Saved data entries:
======

-- ==== Sys2Proof/Machine/Images.lean ====
section
/-!
DEFINITION. Retained state: journal images and checkpoints (R103, R404, R405), and the restore (R86, R107, R116, R159).
-/
namespace Sys2Proof.Machine

/-! ### What an image holds (R404) -/

/-- The address under which an image holds the register stored at a physical address: an active-bank entry under its shadow-bank address; a
shadow-bank entry is not held. -/
def imageAddr (sel : Bool) (pa : Nat) : Option Nat :=
  let a := phys sel pa
  if isShadow a then none else some (if isActive a then swapBank a else a)

/-- The retained bits of the active banks and of the other registers that differ from their printed values; NAMED is kept by the time
island. -/
def retainedBody (s : State) : Tbl Word :=
  let b := s.regs.foldl (fun (acc : Tbl Word) e => match imageAddr s.bankSel e.1 with
    | some a => Tbl.set acc (resetWord a &&& keptMask a) a (e.2 &&& keptMask a)
    | none => acc) ([] : Tbl Word)
  Tbl.set b 0 TIME.CLK_STATE (TIME.CLK_STATE_NAMED.put 0 s.time.named)

/-- The retained bits of a register in an image. -/
def Image.word (i : Image) (a : Nat) : Word := Tbl.getD i.body a (resetWord a &&& keptMask a)

/-- The CRC-32 of an image, over its body and its trailer words (log entry 42). -/
def imageCrc (body : Tbl Word) (kind seq cfg pol op : Nat) : Nat :=
  crc32 (body.flatMap (fun e => leBytes 4 e.1 ++ leBytes 4 e.2.toNat) ++ bytesOfWords [0x5A394A4E, kind + 256, seq, cfg, pol, op])

/-- The journal images whose trailers read, newest first (R405). -/
def journalImages (s : State) : List Image := s.nand.images.filter (fun i => i.trailer)

/-- The COMMIT_SEQ of the newest journal image; 0 where there is none. -/
def newestSeqNo (s : State) : Nat := match journalImages s with | i :: _ => i.seq | [] => 0

/-- An image of the retained state as it stands. -/
def makeImage (s : State) (kind seq page : Nat) : Image :=
  let b := retainedBody s
  { kind := kind, seq := seq, configId := configId s, policyId := policyId s, opsec := s.recorder.opsec, body := b
    crc := imageCrc b kind seq (configId s) (policyId s) s.recorder.opsec, page := page, good := true, trailer := true }

/-! ### Writing images (R103, R404, R405) -/

/-- Blocks of the STATE partition that a write of an image's pages reclaims: those it enters that are not erased. -/
def reclaimed (s : State) (page : Nat) : List Nat :=
  (((List.range (imagePages s)).filter (fun k => (page + k) % blkPages s == 0)).map (fun k => (page + k) / blkPages s)).filter (fun b =>
    !(blockPages s 4 b).isEmpty)

/-- Whether an image has a page in a block of the list. -/
def inBlocks (s : State) (l : List Nat) (i : Image) : Bool :=
  (List.range (imagePages s)).any (fun k => l.contains ((i.page + k) / blkPages s))

/-- The page at which the next journal image starts: after the last one, or at the start of the ring where the rest is too short. -/
def journalPage (s : State) : Nat :=
  let base := 2 ^ 21 / pageLen s
  let p := Nat.max base s.nand.jPage
  if partPages s 4 < p + imagePages s then base else p

/-- Erase the blocks that a write reclaims, with the journal images they held, and program the pages of an image. -/
def reclaim (s : State) (page kind : Nat) : State :=
  let l := reclaimed s page
  let s1 := l.foldl (fun st b => eraseLogical st 4 b) s
  let s2 := { s1 with nand := { s1.nand with images := s1.nand.images.filter (fun i => !inBlocks s l i) } }
  (List.range (imagePages s)).foldl (fun st k => programMeta st 4 (page + k) kind) s2

/-- A journal image is stored; the always-on island takes its COMMIT_SEQ and CRC. -/
def storeJournal (s : State) (i : Image) : State :=
  let p := journalPage s
  let s1 := reclaim s p 2
  { s1 with nand := { s1.nand with images := { i with page := p } :: s1.nand.images, jPage := p + imagePages s }
            aon := { s1.aon with journal := some (i.seq, i.crc) } }

/-- A checkpoint is stored in the slot that was not written last. -/
def storeCheckpoint (s : State) (i : Image) : State :=
  let one := s.nand.slot0.isSome && !s.nand.lastSlot
  let p := if one then 2 ^ 20 / pageLen s else 0
  let s1 := reclaim s p 3
  { s1 with nand := { s1.nand with slot0 := if one then s1.nand.slot0 else some { i with page := p }
                                   slot1 := if one then some { i with page := p } else s1.nand.slot1, lastSlot := one } }

/-- SNAPSHOT commands that have not completed. -/
def snapshotsOpen (s : State) : List Cmd := (s.cmd.started.filter (fun x => x.cmd.op == 0x0F)).map (fun x => x.cmd)

/-- Begin writing the image that waits: a journal image of the newest state, then the checkpoints of the open SNAPSHOT commands in their
order. During SLEEP entry no further checkpoint is begun (R89). -/
def startImage (s : State) : State :=
  if s.cmd.imgJob.isSome || !s.nand.ready then s
  else match s.cmd.imgWait with
    | some _ =>
      { s with cmd := { s.cmd with imgWait := none, imgJob := some ⟨makeImage s 1 (newestSeqNo s + 1) 0, none⟩ } }
    | none => if s.cmd.sleeping then s else match snapshotsOpen s with
      | c :: _ => { s with cmd := { s.cmd with imgJob := some ⟨makeImage s 2 (newestSeqNo s) 0, some c⟩ } }
      | [] => s

/-- A journal image is due (R103): at most one waits. -/
def wantJournal (s : State) : State :=
  startImage { s with cmd := { s.cmd with imgWait := some ⟨makeImage s 1 (newestSeqNo s + 1) 0, none⟩ } }

/-- COMMIT_STATUS.JOURNAL_BUSY (Table 4-14, R405). -/
def journalBusy (s : State) : Bool :=
  s.cmd.imgWait.isSome || (match s.cmd.imgJob with | some j => j.image.kind == 1 | none => false) ||
  (s.nand.fault && !(snapshotsOpen s).isEmpty)

/-- The image being written is stored. -/
def imageStored (s : State) : State :=
  match s.cmd.imgJob with
  | some j =>
    let s1 := { s with cmd := { s.cmd with imgJob := none } }
    let s2 := if j.image.kind = 1 then storeJournal s1 j.image else storeCheckpoint s1 j.image
    startImage (match j.cmd with | some c => finishStarted s2 c cOK 0 | none => s2)
  | none => s

/-- The image being written could not be written: the medium has failed, and the image waits (R405). -/
def imageFailed (s : State) : State :=
  match s.cmd.imgJob with
  | some j =>
    { s with cmd := { s.cmd with imgJob := none
                                 imgWait := if j.image.kind = 1 ∧ s.cmd.imgWait.isNone = true then some j else s.cmd.imgWait } }
  | none => s

/-! ### Reading images (R86, R405) -/

/-- The last checkpoint: of those whose trailers read, the one with the higher COMMIT_SEQ, of equal ones the one written last. -/
def lastCheckpoint (s : State) : Option Image :=
  match s.nand.slot0.filter (fun i => i.trailer), s.nand.slot1.filter (fun i => i.trailer) with
  | some a, some b => some (if a.seq = b.seq then (if s.nand.lastSlot then b else a) else if a.seq < b.seq then b else a)
  | some a, none => some a
  | none, b => b

/-- An image that reads with its CRC-32 correct while the medium is in use. -/
def readable (s : State) (i : Option Image) : Option Image := if s.nand.ready then i.filter (fun x => x.good) else none

/-- The image that the restore accepts, with STATE_SRC (R86, steps 1 to 3), and the records of what was not accepted. -/
def acceptImage (s : State) : Option Image × State :=
  let src := fun (st : State) (n : Nat) => { st with cmd := { st.cmd with stateSrc := n } }
  let bad := fun (st : State) =>
    let st1 := st.emit .control 0x000B sevWARNING 0 []
    match readable s (lastCheckpoint s) with
    | some c => (some c, src st1 1)
    | none => (none, src (st1.emit .control 0x000C sevERROR 0 []) 2)
  match readable s (journalImages s).head?, s.aon.journal with
  | some j, some c => if c = (j.seq, j.crc) then (some j, src s 0) else bad s
  | some j, none => (some j, src (s.emit .control 0x000A sevNOTICE 0 []) 3)
  | none, _ => bad s

/-- PREF_CFG for a boot (R84): the always-on copy; without one that of the newest journal image, then that of the last checkpoint, then 0. -/
def bootPref (s : State) : Nat :=
  match s.aon.prefCfg with
  | some p => p
  | none => match readable s (journalImages s).head?, readable s (lastCheckpoint s) with
    | some j, _ => SYS.BOOT_CTL_PREF_CFG.get (j.word SYS.BOOT_CTL)
    | none, some c => SYS.BOOT_CTL_PREF_CFG.get (c.word SYS.BOOT_CTL)
    | none, none => 0

/-! ### The restore -/

/-- Registers whose retained fields have the Reset "Image/J" and take image bits from register image records (R107). -/
def imageReg (a : Nat) : Bool :=
  let o := offOf a
  if blkOf a = bTIME then
    o == 0x110 || o == 0x114 || o == 0x118 || (decide (0x140 ≤ o) && decide (o < 0x180)) ||
    (decide (0x200 ≤ o) && decide (o < 0x2C0) && o % 32 == 0) || (decide (0x300 ≤ o) && decide (o < 0x340))
  else if blkOf a = bAPORT then decide (0x1000 ≤ o) && decide (o < 0x2600) && o % 64 == 16
  else a == FAB.CTL

/-- The word of a stream table entry or IPv6 row as its record gives it; 0 where none defines it (R159, R160). -/
def tableWord (p : Placed) (tx : Bool) (o : Nat) : Word :=
  if o < 0x30000 then
    match p.streams.find? (fun q => q.tx == tx && q.sid == (o - 0x10000) / 64) with
    | some q => q.image.getD (o % 64 / 4) 0
    | none => 0
  else
    match (p.streams.filter (fun q => q.tx == tx)).findSome? (fun q => q.rows.find? (fun r => r.1 == (o - 0x30000) / 32)) with
    | some r => r.2.getD (o % 32 / 4) 0
    | none => 0

/-- The value a retained field takes where no image gives it one (R86, R107, R159, R309). The address is that of the shadow bank. -/
def defaultWord (p : Placed) (a : Nat) : Word :=
  let o := offOf a
  if (blkOf a = bSTX ∨ blkOf a = bSRX) ∧ 0x10000 ≤ o then tableWord p (blkOf a == bSTX) o
  else if blkOf a = bDSPC ∧ 0x10000 ≤ o then
    (match p.nodes.find? (fun n => n.id == (o - 0x10000) / 64) with
     | some n => BitVec.ofNat 32 (leAt n.params (o % 64) 4)
     | none => 0)
  else if imageReg a then (imageVal p.images a).getD (resetWord a)
  else resetWord a

/-- The bits of a register that policy records let an image of another bitstream give (R116). -/
def policyMask (p : Placed) (i : Image) (a : Nat) : Word :=
  p.policy.foldl (fun acc r =>
    if r.addr ≤ a ∧ a < r.addr + 4 * r.count ∧ (a - r.addr) % 4 = 0 then
      (if r.carry = 1 ∨ (r.carry = 0 ∧ i.policyId = p.policyId) then acc ||| r.mask else acc &&& ~~~ r.mask)
    else acc) 0

/-- The bits of a register taken from the accepted image. -/
def carryMask (p : Placed) (im : Option Image) (a : Nat) : Word :=
  match im with
  | some i => if i.configId = p.configId then ~~~ (0 : Word) else policyMask p i a
  | none => 0

/-- The retained bits that a register takes. -/
def restoredBits (p : Placed) (im : Option Image) (a : Nat) : Word :=
  let c := carryMask p im a
  let v := match im with | some i => i.word a | none => 0
  ((v &&& c) ||| (defaultWord p a &&& ~~~ c)) &&& keptMask a

/-- Restore one register, named by its shadow-bank address: both banks of the tables. -/
def restoreReg (p : Placed) (im : Option Image) (s : State) (a : Nat) : State :=
  if keptMask a = 0 then s
  else if a = TIME.CLK_STATE then { s with time := { s.time with named := TIME.CLK_STATE_NAMED.get (restoredBits p im a) } }
  else
    let old := s.rd a
    let new := storedValue s a old ((old &&& ~~~ keptMask a) ||| restoredBits p im a)
    if swapBank a ≠ a then (s.wr a new).wr (swapBank a) new
    else if new = old then s else regChanged (s.wr a new) a old

/-- The registers whose retained bits may differ from their printed values: those stored now, those of the image, and those with defaults of
their own. -/
def restoreAddrs (s : State) (p : Placed) (im : Option Image) : List Nat :=
  (s.regs.map (fun e => let a := phys s.bankSel e.1; if isActive a then swapBank a else a)) ++
  (match im with | some i => i.body.map (fun e => e.1) | none => []) ++
  p.streams.flatMap (fun q =>
    let b := if q.tx then bSTX else bSRX
    ((List.range 16).map (fun w => b * 0x100000 + 0x10000 + 64 * q.sid + 4 * w)) ++
    q.rows.flatMap (fun r => (List.range 8).map (fun w => b * 0x100000 + 0x30000 + 32 * r.1 + 4 * w))) ++
  p.images.flatMap (fun r => ((List.range r.vals.length).map (fun i => r.addr + 4 * i)).filter imageReg) ++
  p.nodes.flatMap (fun n => (List.range 16).map (fun w => DSPC.CW n.id w)) ++ [TIME.CLK_STATE]

/-- The restore of R86, with the placement p; the copy of PREF_CFG follows it (R84). -/
def restoreState (s : State) (p : Placed) : Option Image × State :=
  let r := acceptImage s
  let s1 := (restoreAddrs r.2 p r.1).foldl (restoreReg p r.1) r.2
  (r.1, { s1 with aon := { s1.aon with prefCfg := some (s1.fld SYS.BOOT_CTL SYS.BOOT_CTL_PREF_CFG) } })

end Sys2Proof.Machine
end

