-- ==== Sys2Proof/Certificates/Slice0/Obligations.lean ====
section
/-! DEFINITION. The statements about the model: what the rules of spec/ say that each command does, and what every step keeps. -/

open Sys2Proof Sys2Proof.Machine

/-- With a command at the front of its queue the block performs it on the state whose queue is the rest; with none waiting it idles. The table gives its rows no
words, so no word spells a command and none comes to the queue by one. The idle step and the absence of words are the model's choices (log entry 1). -/
def Obligations.StepRunsFront : Prop :=
  ∀ (c : Instr) (rest : List Instr) (nbits w : Nat) (s : State),
    (s.pending = c :: rest → step s = exec c { s with pending := rest }) ∧ (s.pending = [] → step s = .next s) ∧
    decodeTableWord nbits w = none ∧ s.withFetchWord nbits w = s

/-- After reset the device is in BOOT with domains 0 to 2 on, every register reads its reset value, no byte of the memory window is other than 0, no command waits and
the stated invariant holds. The reset values of eight registers are as their tables give them. That memory reads 0 is the model's choice (log entry 5). -/
def Obligations.ResetState : Prop :=
  State.reset.inv = true ∧ State.reset.pending = [] ∧ State.reset.cmd.mode = .boot ∧ State.reset.cmd.safeCause = 0 ∧ State.reset.pwr.on = 7 ∧
  State.reset.twin.role = .solo ∧ State.reset.gander.holder = 2 ∧ State.reset.cmd.done = [] ∧
  (∀ a, State.reset.rd a = resetWord a) ∧ (∀ a, State.reset.memB a = 0) ∧
  State.reset.rd (MAC.MAC_CTL 2) = 0x38 ∧ State.reset.rd (MAC.MAC_CTL 0) = 0x8 ∧ State.reset.rd TWIN.RESYNC_CTL = 0x3C0100 ∧
  State.reset.rd (DMA.RING_SIZE 0) = 4 ∧ State.reset.rd SYS.ARB_CTL = 0xA00 ∧ State.reset.rd (MAC.MAX_FRAME 1) = 0x5F2 ∧
  State.reset.rd TWIN.TWIN_CTL = 0xC81004 ∧ State.reset.rd TIME.SEL_CTL = 0x5258

/-- For every command and every state the model answers a next state: nothing is refused. The queue of waiting commands is the one the command was given, and the elapsed time
is the later of the state's and the command's (log entry 2). -/
def Obligations.EveryCommandCompletes : Prop :=
  ∀ (c : Instr) (s : State), ∃ u, exec c s = .next u ∧ u.pending = s.pending ∧ u.now = Nat.max s.now c.time

/-- From every state with the invariant, a step leads to one with it: the memory window keeps its canonical form, Gander never drives GRANT on both lines, CMD_DONE holds at most 32
completions and the always-on island at most 8, and BAR0 at most 16 posted writes. -/
def Obligations.EveryStepKeepsTheInvariant : Prop :=
  ∀ (s u : State), s.inv = true → step s = .next u → u.inv = true

/-- While FUSE or TEST_STRAP of the SAFE causes is 1, a LOAD of any source, APPLY, STOP and SLEEP that the sequencer takes complete with ILLEGAL_IN_STATE, with the record of a
rejected command, and change nothing else. -/
def Obligations.FuseAndTestStrapRefuse : Prop :=
  ∀ (t tag a0 a1 : Nat) (nd : Bool) (src : CmdSrc) (s : State), (s.at t).takesNow src = true → bit s.cmd.safeCause scFUSE = true ∨ bit s.cmd.safeCause scTEST = true →
    let no := fun op b0 b1 => (finish (s.at t).numbered ((s.at t).cmdOf src op tag nd b0 b1) cILLEGAL 0).emit .control 0x000F sevNOTICE 0
      [op, tag % 256, if src = .spi then 0 else 1, s.modeWord]
    (1 ≤ a0 → a0 < 4 → exec (.load t src tag nd a0 0) s = .next (no 0x01 a0 0)) ∧
    (a1 ≤ 25165824 → exec (.load t src tag nd 4 a1) s = .next (no 0x01 4 a1)) ∧
    exec (.apply t src tag nd 0 0) s = .next (no 0x02 0 0) ∧
    exec (.stop t src tag nd 0 0) s = .next (no 0x06 0 0) ∧
    exec (.sleep t src tag nd 0 0) s = .next (no 0x0D 0 0)

/-- A write of a media port's MAC_CTL, whole, narrow or through an alias view, whose new value would select a line rate above what the variant has leaves RATE as it was and records
VARIANT_LIMIT as NOTICE; every other field of the register takes the value that the write gives it. Of a twinned unit it is the ACTIVE that performs the write (R346). -/
def Obligations.LineRateAboveTheVariant : Prop :=
  ∀ (t k be v view : Nat) (p : Path) (s : State), s.plainWrite (portBlk k) = true → (twinned s && s.twin.role == .standby) = false → k < 2 → be < 16 →
    let a := MAC.MAC_CTL k
    let old := s.rd a
    let w := BitVec.ofNat 32 v
    let m := beMask be
    let kept := fun (new : Word) (u : State) => u.rd a = merged old 0xFC new ∧ u.fld a MAC.MAC_CTL_RATE = s.fld a MAC.MAC_CTL_RATE ∧
      ⟨portIsl k, 0x0003, sevNOTICE, 0, []⟩ ∈ u.recorder.evq ∧ u.mem = s.mem
    let beyond := fun (new : Word) => s.variant.media < MAC.MAC_CTL_RATE.get new
    let viewed := if view = 1 then old ||| (w &&& m) else if view = 2 then old &&& ~~~ (w &&& m) else old ^^^ (w &&& m)
    (beyond w → ∃ u, exec (.rateChanged t p k v) s = .next u ∧ kept w u) ∧
    (beyond (merged old m w) → ∃ u, exec (.registerWrite t p a be v) s = .next u ∧ kept (merged old m w) u ∧ (u.path p).last = ⟨aOK, 0⟩) ∧
    (1 ≤ view → view < 4 → beyond viewed → ∃ u, exec (.aliasWrite t p (a + view * 0x40000) be v) s = .next u ∧ kept viewed u)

======

--- Directions for this task ---
Starting at the first line of the data above, please restate word for word every line up to and including the one that holds "def Image.word (i", and add nothing else.

--- Answer box ---
-- ==== Sys2Proof/Machine/Images.lean ====
section
/-!
DEFINITION. Retained state: journal images and checkpoints (R103, R404, R405), and the restore (R86, R107, R116, R159).
-/
namespace Sys2Proof.Machine

/-! ### What an image holds (R404) -/

/-- The address under which an image holds the register stored at a physical address: an active-bank entry under its shadow-bank address; a
shadow-bank entry is not held. -/
def imageAddr (sel : Bool) (pa : Nat) : Option Nat :=
  let a := phys sel pa
  if isShadow a then none else some (if isActive a then swapBank a else a)

/-- The retained bits of the active banks and of the other registers that differ from their printed values; NAMED is kept by the time
island. -/
def retainedBody (s : State) : Tbl Word :=
  let b := s.regs.foldl (fun (acc : Tbl Word) e => match imageAddr s.bankSel e.1 with
    | some a => Tbl.set acc (resetWord a &&& keptMask a) a (e.2 &&& keptMask a)
    | none => acc) ([] : Tbl Word)
  Tbl.set b 0 TIME.CLK_STATE (TIME.CLK_STATE_NAMED.put 0 s.time.named)

/-- The retained bits of a register in an image. -/
def Image.word (i : Image) (a : Nat) : Word := Tbl.getD i.body a (resetWord a &&& keptMask a)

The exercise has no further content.